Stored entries
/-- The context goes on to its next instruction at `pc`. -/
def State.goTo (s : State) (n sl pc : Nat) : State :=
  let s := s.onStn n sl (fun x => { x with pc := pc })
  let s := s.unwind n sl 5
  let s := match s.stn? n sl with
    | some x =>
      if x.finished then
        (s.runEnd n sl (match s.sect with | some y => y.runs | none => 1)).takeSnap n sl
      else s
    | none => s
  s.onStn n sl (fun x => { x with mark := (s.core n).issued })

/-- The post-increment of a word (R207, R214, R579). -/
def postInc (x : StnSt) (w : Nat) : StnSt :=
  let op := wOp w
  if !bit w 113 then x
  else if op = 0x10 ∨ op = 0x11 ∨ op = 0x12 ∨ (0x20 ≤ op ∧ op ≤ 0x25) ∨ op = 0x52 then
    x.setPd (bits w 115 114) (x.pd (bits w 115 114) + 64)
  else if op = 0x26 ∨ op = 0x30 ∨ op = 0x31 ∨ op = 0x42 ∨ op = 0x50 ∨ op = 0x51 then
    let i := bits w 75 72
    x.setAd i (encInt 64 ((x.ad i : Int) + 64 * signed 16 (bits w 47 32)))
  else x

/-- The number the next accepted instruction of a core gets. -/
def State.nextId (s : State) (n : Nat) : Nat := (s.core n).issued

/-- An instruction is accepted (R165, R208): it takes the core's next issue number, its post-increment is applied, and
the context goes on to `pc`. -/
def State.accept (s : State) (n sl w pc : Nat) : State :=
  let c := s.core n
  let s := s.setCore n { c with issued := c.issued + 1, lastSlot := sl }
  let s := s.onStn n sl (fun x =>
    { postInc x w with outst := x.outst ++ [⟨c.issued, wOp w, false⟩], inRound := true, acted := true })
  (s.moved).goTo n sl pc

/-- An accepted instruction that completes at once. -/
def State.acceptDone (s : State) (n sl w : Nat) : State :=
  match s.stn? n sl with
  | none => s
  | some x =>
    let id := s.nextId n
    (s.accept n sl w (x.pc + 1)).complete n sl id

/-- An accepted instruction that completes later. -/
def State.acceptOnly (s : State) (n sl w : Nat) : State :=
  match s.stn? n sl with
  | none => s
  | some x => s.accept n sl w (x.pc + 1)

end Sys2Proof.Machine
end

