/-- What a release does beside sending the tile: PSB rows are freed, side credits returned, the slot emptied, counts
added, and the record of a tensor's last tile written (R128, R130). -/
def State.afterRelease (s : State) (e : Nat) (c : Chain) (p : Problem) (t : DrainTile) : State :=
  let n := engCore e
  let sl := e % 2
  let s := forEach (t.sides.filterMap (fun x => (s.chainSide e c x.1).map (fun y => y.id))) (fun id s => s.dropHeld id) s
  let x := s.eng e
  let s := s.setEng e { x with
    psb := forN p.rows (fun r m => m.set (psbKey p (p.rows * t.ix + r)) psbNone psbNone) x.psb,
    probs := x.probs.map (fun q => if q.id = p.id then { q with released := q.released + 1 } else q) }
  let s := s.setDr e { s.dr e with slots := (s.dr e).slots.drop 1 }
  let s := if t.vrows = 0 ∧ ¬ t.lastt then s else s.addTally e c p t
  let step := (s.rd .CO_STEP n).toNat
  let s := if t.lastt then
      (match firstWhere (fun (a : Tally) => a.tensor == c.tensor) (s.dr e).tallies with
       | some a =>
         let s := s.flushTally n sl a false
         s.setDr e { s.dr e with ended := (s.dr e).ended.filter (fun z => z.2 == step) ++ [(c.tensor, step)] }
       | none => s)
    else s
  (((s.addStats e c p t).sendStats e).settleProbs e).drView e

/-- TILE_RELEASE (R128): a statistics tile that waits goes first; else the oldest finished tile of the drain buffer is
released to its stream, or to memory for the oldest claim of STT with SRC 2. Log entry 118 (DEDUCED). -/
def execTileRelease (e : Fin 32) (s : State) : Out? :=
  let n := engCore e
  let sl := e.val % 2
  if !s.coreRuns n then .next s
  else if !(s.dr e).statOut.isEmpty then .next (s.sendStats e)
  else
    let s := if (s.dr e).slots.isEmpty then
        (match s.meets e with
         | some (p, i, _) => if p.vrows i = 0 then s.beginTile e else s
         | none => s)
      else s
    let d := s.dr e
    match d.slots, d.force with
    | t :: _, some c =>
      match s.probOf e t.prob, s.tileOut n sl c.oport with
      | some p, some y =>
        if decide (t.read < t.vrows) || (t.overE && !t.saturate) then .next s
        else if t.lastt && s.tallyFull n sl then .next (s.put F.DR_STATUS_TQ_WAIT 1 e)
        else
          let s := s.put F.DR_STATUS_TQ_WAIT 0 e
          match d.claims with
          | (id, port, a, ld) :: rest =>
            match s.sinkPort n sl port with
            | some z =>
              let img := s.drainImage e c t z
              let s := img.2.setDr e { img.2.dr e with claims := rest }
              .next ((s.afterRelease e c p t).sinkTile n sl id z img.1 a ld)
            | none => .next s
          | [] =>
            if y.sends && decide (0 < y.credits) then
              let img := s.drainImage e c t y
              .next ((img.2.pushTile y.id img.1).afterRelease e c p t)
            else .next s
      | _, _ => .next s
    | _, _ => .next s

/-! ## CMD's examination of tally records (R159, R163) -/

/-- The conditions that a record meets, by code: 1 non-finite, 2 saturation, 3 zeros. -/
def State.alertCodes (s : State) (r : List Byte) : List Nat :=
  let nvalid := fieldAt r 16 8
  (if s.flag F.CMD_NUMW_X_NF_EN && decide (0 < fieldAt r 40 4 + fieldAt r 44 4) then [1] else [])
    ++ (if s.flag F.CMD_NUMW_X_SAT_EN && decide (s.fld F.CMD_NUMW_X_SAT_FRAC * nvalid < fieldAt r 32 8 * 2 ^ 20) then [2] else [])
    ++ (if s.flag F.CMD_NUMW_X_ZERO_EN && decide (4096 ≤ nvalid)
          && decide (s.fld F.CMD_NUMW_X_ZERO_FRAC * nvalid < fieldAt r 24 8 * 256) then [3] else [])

| Problem |
Once you reach the line with "x.setAd i (encInt" in the data above, copy it and every line after it exactly, up to and including the line with "let sl := e % 2".

| Answer section |
    x.setAd i (encInt 64 ((x.ad i : Int) + 64 * signed 16 (bits w 47 32)))
  else x

/-- The number the next accepted instruction of a core gets. -/
def State.nextId (s : State) (n : Nat) : Nat := (s.core n).issued

/-- An instruction is accepted (R165, R208): it takes the core's next issue number, its post-increment is applied, and
the context goes on to `pc`. -/
def State.accept (s : State) (n sl w pc : Nat) : State :=
  let c := s.core n
  let s := s.setCore n { c with issued := c.issued + 1, lastSlot := sl }
  let s := s.onStn n sl (fun x =>
    { postInc x w with outst := x.outst ++ [⟨c.issued, wOp w, false⟩], inRound := true, acted := true })
  (s.moved).goTo n sl pc

/-- An accepted instruction that completes at once. -/
def State.acceptDone (s : State) (n sl w : Nat) : State :=
  match s.stn? n sl with
  | none => s
  | some x =>
    let id := s.nextId n
    (s.accept n sl w (x.pc + 1)).complete n sl id

/-- An accepted instruction that completes later. -/
def State.acceptOnly (s : State) (n sl w : Nat) : State :=
  match s.stn? n sl with
  | none => s
  | some x => s.accept n sl w (x.pc + 1)

end Sys2Proof.Machine
end

/-- What a release does beside sending the tile: PSB rows are freed, side credits returned, the slot emptied, counts
added, and the record of a tensor's last tile written (R128, R130). -/
def State.afterRelease (s : State) (e : Nat) (c : Chain) (p : Problem) (t : DrainTile) : State :=
  let n := engCore e
  let sl := e % 2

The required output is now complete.